With his beefy build and a huge orb of a head that looked hard enough to shatter granite, Mr. Borgnine was cast as heavies early on, notably Sgt. Fatso Judson, the brute who beat Frank Sinatra’s character to death in 1953’s Pearl Harbor saga “From Here to Eternity.”

More bad guy roles followed, but Mr. Borgnine showed his true pussycat colors as lovesick Marty Piletti, a Bronx butcher who, against all odds and his own expectations, found romance with a wallflower in “Marty,” adapted from Paddy Chayefsky’s television play. Mr. Borgnine won the best-actor Oscar, and the film picked up three other awards, including best picture.

“The Oscar made me a star, and I’m grateful,” Mr. Borgnine said in 1966. “But I feel had I not won the Oscar I wouldn’t have gotten into the messes I did in my personal life.”

Those messes included four failed marriages, including one in 1964 to singer Ethel Merman that lasted less than six weeks.

But Mr. Borgnine’s fifth marriage, in 1973 to Norwegian-born Tova Traesnaes, endured and brought with it an interesting business partnership. She manufactured and sold her own beauty products under the name of Tova and used her husband’s rejuvenated face in her ads.

Mr. Borgnine went on to roles in such films as “The Dirty Dozen,” “The Wild Bunch,” “The Flight of the Phoenix,” “The Poseidon Adventure” and “Escape from New York,” but after “Marty,” the veteran sailor’s most memorable character appropriately came with the title role of the 1960s TV comedy “McHale’s Navy” and its big-screen spinoff.

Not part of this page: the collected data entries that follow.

-- ==== Sys2Proof/Machine/State.lean ====
section
/-! DEFINITION. The state of the block as plain data, the reasons a step can stop, and the power-on state
(10_state.md, 20_memory.md R81 and R82, 60_exceptions.md R360, 70_reset_and_hazards.md R400 and R401). Every
field says which rule names it; INVENTORY.md lists them all with their reset values. -/

namespace Sys2Proof.Machine

/-! ## Names -/

/-- The two channels (R48, 30_encoding.md R104). -/
inductive Channel where
  | ch1 | ch2
  deriving DecidableEq, Repr

/-- The six tables (20_memory.md R81), ids 0 to 5 in this order. -/
inductive TableId where
  | att | alpha | oatt | e1Att | e1Alpha | e2Alpha
  deriving DecidableEq, Repr

/-- The three DC filters (10_state.md R39, R53). -/
inductive DcfId where
  | k0 | k1 | k2
  deriving DecidableEq, Repr

/-- The two fixed high-pass filters (R40, R53). -/
inductive HpfId where
  | h0 | h1
  deriving DecidableEq, Repr

/-- The CFG registers (R36 to R44), one name per assigned number. -/
inductive CfgReg where
  | sr | nch | bits | flt | ups | upall | fetgnd
  | sidampV | sidampM | envgV | envgM | fetsvt | cliplim | vd | upsEff | id
  | dcfA (k : DcfId) | dcfM (k : DcfId)
  | hpfA (h : HpfId) | hpfM (h : HpfId)
  | muxAtt | muxAlpha | muxE1Att | muxE1Alpha | muxE2Alpha
  | tblV0 (t : TableId) | tblQ (t : TableId)
  deriving DecidableEq, Repr

/-- The fields of a bank (R49), state numbers 0 to 16 in this order. -/
inductive BankField where
  | dcf0Y | dcf0R | dcf1Y | dcf1R | dcf2Y | dcf2R
  | hpf0PI | hpf0PO | hpf1PI | hpf1PO | slfPI | slfPO
  | envS1 | envR1 | envS2 | envR2 | cv
  deriving DecidableEq, Repr

/-- What RDST reads (40_control.md R138): a field of the committed bank, PEND (0x20) or TOUT (0x21). -/
inductive StateReg where
  | field (f : BankField)
  | pend
  | tout
  deriving DecidableEq, Repr

/-- The access classes of CFG registers (R35). -/
inductive CfgClass where
  | session | run | readOnly
  deriving DecidableEq, Repr

/-- The fault causes of 60_exceptions.md R360 (code 0, NONE, is the absence of a fault). -/
inductive Cause where
  | illegal | badChannel | badInstance | notStarted | cfgLocked | badConfig | resource | noTrial | overflow
  | badReg | badIndex | unwritten | readOnly
  deriving DecidableEq, Repr

/-! ## How a step can stop -/

/-- The model's faults: the machine is stuck. None of the block's own faults is one of these: those are
recorded in STAT and the machine goes on (R362, R366). No state that the block can reach raises one of these
(log entry 4). All three are safe: the model stops where the spec gives no effect. -/
inductive Fault where
  /-- A division by 0, which 00_scope.md R15 excludes. Raised by a filter, detector or interpolator whose
  multiplier or table step is 0 in a started session; START refuses such a configuration (R136). Safe. -/
  | zeroDivisor
  /-- The interpolator met a table entry that was never written in a started session; START refuses to start
  with one (20_memory.md R82). Safe. -/
  | unwrittenEntry
  /-- SP or SP.C with an effective upsampling factor of 0; START sets it to 1 or more (R43). Safe. -/
  | noRepeat
  deriving DecidableEq, Repr

/-- The transactions the spec refuses (20_memory.md R86, R87; 93_implementation_defined.md I8: "refuse: the
model rejects a host program that makes one"), and instructions that have no meaning (log entry 12). All are safe. -/
inductive Refusal where
  /-- An instruction with no meaning. No arm of `exec` answers it. Safe. -/
  | notModelled (mnemonic : String)
  /-- A port access at an offset where no port register begins: misaligned, or at 0x20 and above. Raised by the
  port. Safe. -/
  | portOffset (offset : Nat)
  /-- A port access narrower or wider than the register at its offset. Raised by the port. Safe. -/
  | portWidth (offset width : Nat)
  /-- A write to RES or STAT. Raised by the port. Safe. -/
  | portReadOnly (offset : Nat)
  /-- A read of CMD. Raised by the port. Safe. -/
  | portWriteOnly (offset : Nat)
  deriving DecidableEq, Repr

/-- Why a command's pseudocode ends early: it raises a fault of the block (R19, R366), or it is stuck. -/
inductive Stop where
  | raise (c : Cause) (detail : BitVec 16)
  | stuck (f : Fault)
  deriving DecidableEq, Repr

/-! ## The state -/

/-- STAT's fields (R33). Bits 7:3 are reserved and read as 0, so they have no field. -/
structure Stat where
  /-- Bit 0. -/
  started : Bool
  /-- Bit 1. -/
  fault : Bool
  /-- Bit 2. -/
  clipf : Bool
  /-- Bits 15:8. -/
  fcause : BitVec 8
  /-- Bits 31:16. -/
  fdetail : BitVec 16
  deriving DecidableEq, Repr

/-- A coefficient pair `alpha/alphaMux` (R39, R40). -/
structure Coef where
  a : Word
  m : Word
  deriving DecidableEq, Repr

/-- A table's base voltage and step (R42). -/
structure Geom where
  v0 : Word
  q : Word
  deriving DecidableEq, Repr

/-- The configuration registers (R36 to R43). `ID` is a constant and has no field (R44). -/
structure Cfg where
  /-- 0x00, R36. -/
  sr : Word
  /-- 0x01, R36. -/
  nch : Word
  /-- 0x02, R36. -/
  bits : Word
  /-- 0x03, R36. -/
  flt : Word
  /-- 0x04, R36. -/
  ups : Word
  /-- 0x05, bit 0 only, R36. -/
  upall : Bool
  /-- 0x06, bit 0 only, R37. -/
  fetgnd : Bool
  /-- 0x07, R37. -/
  sidampV : Word
  /-- 0x08, R38. -/
  sidampM : Word
  /-- 0x09, R37. -/
  envgV : Word
  /-- 0x0A, R38. -/
  envgM : Word
  /-- 0x0B, R37. -/
  fetsvt : Word
  /-- 0x0C, R38. -/
  cliplim : Word
  /-- 0x0D, R38. -/
  vd : Word
  /-- 0x0E, R43. -/
  upsEff : Word
  /-- 0x10, 0x11, R39. -/
  dcf0 : Coef
  /-- 0x12, 0x13, R39. -/
  dcf1 : Coef
  /-- 0x14, 0x15, R39. -/
  dcf2 : Coef
  /-- 0x18, 0x19, R40. -/
  hpf0 : Coef
  /-- 0x1A, 0x1B, R40. -/
  hpf1 : Coef
  /-- 0x20, R41. -/
  muxAtt : Word
  /-- 0x21, R41. -/
  muxAlpha : Word
  /-- 0x22, R41. -/
  muxE1Att : Word
  /-- 0x23, R41. -/
  muxE1Alpha : Word
  /-- 0x24, R41. -/
  muxE2Alpha : Word
  /-- 0x28, 0x29, R42. -/
  geomAtt : Geom
  /-- 0x2A, 0x2B, R42. -/
  geomAlpha : Geom
  /-- 0x2C, 0x2D, R42. -/
  geomOatt : Geom
  /-- 0x2E, 0x2F, R42. -/
  geomE1Att : Geom
  /-- 0x30, 0x31, R42. -/
  geomE1Alpha : Geom
  /-- 0x32, 0x33, R42. -/
  geomE2Alpha : Geom
  deriving DecidableEq, Repr

/-- The written entries of one table, as (index, value) pairs in strictly rising order of index; an index that
is not listed has its written bit clear (20_memory.md R82). `Memory.wf` (Machine/Ops.lean) says the form
holds. -/
abbrev Memory := List (Nat × Word)

/-- The table memory (R81). -/
structure Tables where
  att : Memory
  alpha : Memory
  oatt : Memory
  e1Att : Memory
  e1Alpha : Memory
  e2Alpha : Memory
  deriving DecidableEq, Repr

/-- A bank's fields, in the order of their state numbers 0 to 16 (R49). -/
structure Bank where
  dcf0Y : Word
  dcf0R : Word
  dcf1Y : Word
  dcf1R : Word
  dcf2Y : Word
  dcf2R : Word
  hpf0PI : Word
  hpf0PO : Word
  hpf1PI : Word
  hpf1PO : Word
  slfPI : Word
  slfPO : Word
  envS1 : Word
  envR1 : Word
  envS2 : Word
  envR2 : Word
  cv : Word
  deriving DecidableEq, Repr

/-- A pending tag (R51). Its eight bits are `Pend.code` (Machine/Operands.lean; log entry 7). -/
inductive Pend where
  | none
  | dcf (k : DcfId)
  | hpf (h : HpfId)
  | slf
  | env
  | sp
  deriving DecidableEq, Repr

/-- What the block holds for one channel (R48): the committed bank, the shadow bank, the pending tag and the
trial output. -/
structure Chan where
  /-- `ST[c]`, R48. -/
  st : Bank
  /-- `SH[c]`, R48. -/
  sh : Bank
  /-- `PEND[c]`, R51. -/
  pend : Pend
  /-- `TOUT[c]`, R54. -/
  tout : Word
  deriving DecidableEq, Repr

/-- One event at the block's boundary: an access to the host port by byte offset (20_memory.md R85 to R87), or
the platform's power-on reset input (70_reset_and_hazards.md R400). A write carries its bytes, the one at the
lowest offset first; its width is their number. -/
inductive BusOp where
  | powerOn
  | read (offset width : Nat)
  | write (offset : Nat) (bytes : List Byte)
  deriving DecidableEq, Repr

/-- The whole state. `bus` and `rdata` are the model's own (log entries 1 and 2); every other field is the
spec's. -/
structure State where
  /-- R31. -/
  opa : Word
  /-- R31. -/
  opb : Word
  /-- R32. -/
  res : Word
  /-- R33. -/
  stat : Stat
  /-- R35 to R43. -/
  cfg : Cfg
  /-- 20_memory.md R81. -/
  tables : Tables
  /-- R48. -/
  chan1 : Chan
  /-- R48. -/
  chan2 : Chan
  /-- The events issued and not yet served, oldest first (R84, R89; log entry 1). -/
  bus : List BusOp
  /-- The bytes the last served port read returned (log entry 2). -/
  rdata : List Byte
  deriving DecidableEq, Repr

/-! ## Power-on values, R58 -/

/-- A bank with every field 0 (R50). -/
def Bank.zero : Bank :=
  { dcf0Y := 0, dcf0R := 0, dcf1Y := 0, dcf1R := 0, dcf2Y := 0, dcf2R := 0, hpf0PI := 0, hpf0PO := 0, hpf1PI := 0,
    hpf1PO := 0, slfPI := 0, slfPO := 0, envS1 := 0, envR1 := 0, envS2 := 0, envR2 := 0, cv := 0 }

/-- A channel after power-on, START and STOP (R50, R51, R54). -/
def Chan.zero : Chan := { st := Bank.zero, sh := Bank.zero, pend := .none, tout := 0 }

/-- No entry of any table written (R58). -/
def Tables.empty : Tables := { att := [], alpha := [], oatt := [], e1Att := [], e1Alpha := [], e2Alpha := [] }

/-- STAT = 0 (R58). -/
def Stat.zero : Stat := { started := false, fault := false, clipf := false, fcause := 0, fdetail := 0 }

/-- Every CFG register 0 but FLT, which is 4 (R58). -/
def Cfg.reset : Cfg :=
  { sr := 0, nch := 0, bits := 0, flt := Config.defaultVariant, ups := 0, upall := false, fetgnd := false,
    sidampV := 0, sidampM := 0, envgV := 0, envgM := 0, fetsvt := 0, cliplim := 0, vd := 0, upsEff := 0,
    dcf0 := ⟨0, 0⟩, dcf1 := ⟨0, 0⟩, dcf2 := ⟨0, 0⟩, hpf0 := ⟨0, 0⟩, hpf1 := ⟨0, 0⟩,
    muxAtt := 0, muxAlpha := 0, muxE1Att := 0, muxE1Alpha := 0, muxE2Alpha := 0,
    geomAtt := ⟨0, 0⟩, geomAlpha := ⟨0, 0⟩, geomOatt := ⟨0, 0⟩, geomE1Att := ⟨0, 0⟩, geomE1Alpha := ⟨0, 0⟩,
    geomE2Alpha := ⟨0, 0⟩ }

/-- The machine right after power-on (R58, R400), with no event pending. -/
def State.reset : State :=
  { opa := 0, opb := 0, res := 0, stat := Stat.zero, cfg := Cfg.reset, tables := Tables.empty, chan1 := Chan.zero,
    chan2 := Chan.zero, bus := [], rdata := [] }

end Sys2Proof.Machine
end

Mischievous con man McHale, commander of a PT boat manned by misfits and malcontents, was far closer in spirit than shy Marty or ruthless Fatso to the real Mr. Borgnine, who had a cackling laugh and a reputation as a prankster.

More recently, he had a recurring role as the apartment house doorman-cum-chef in the NBC sitcom “The Single Guy.” He appeared in the unsuccessful 1997 movie version of “McHale’s Navy.”

In 2007, Mr. Borgnine became the oldest Golden Globe nominee ever, at 90, for the TV movie “A Grandpa for Christmas.” It came 52 years after his only other Globe nomination, for “Marty,” which he won.

“I don’t care whether a role is 10 minutes long or two hours,” he said in 1973. “And I don’t care whether my name is up there on top, either. Matter of fact, I’d rather have someone else get top billing; then if the picture bombs, he gets the blame, not me.”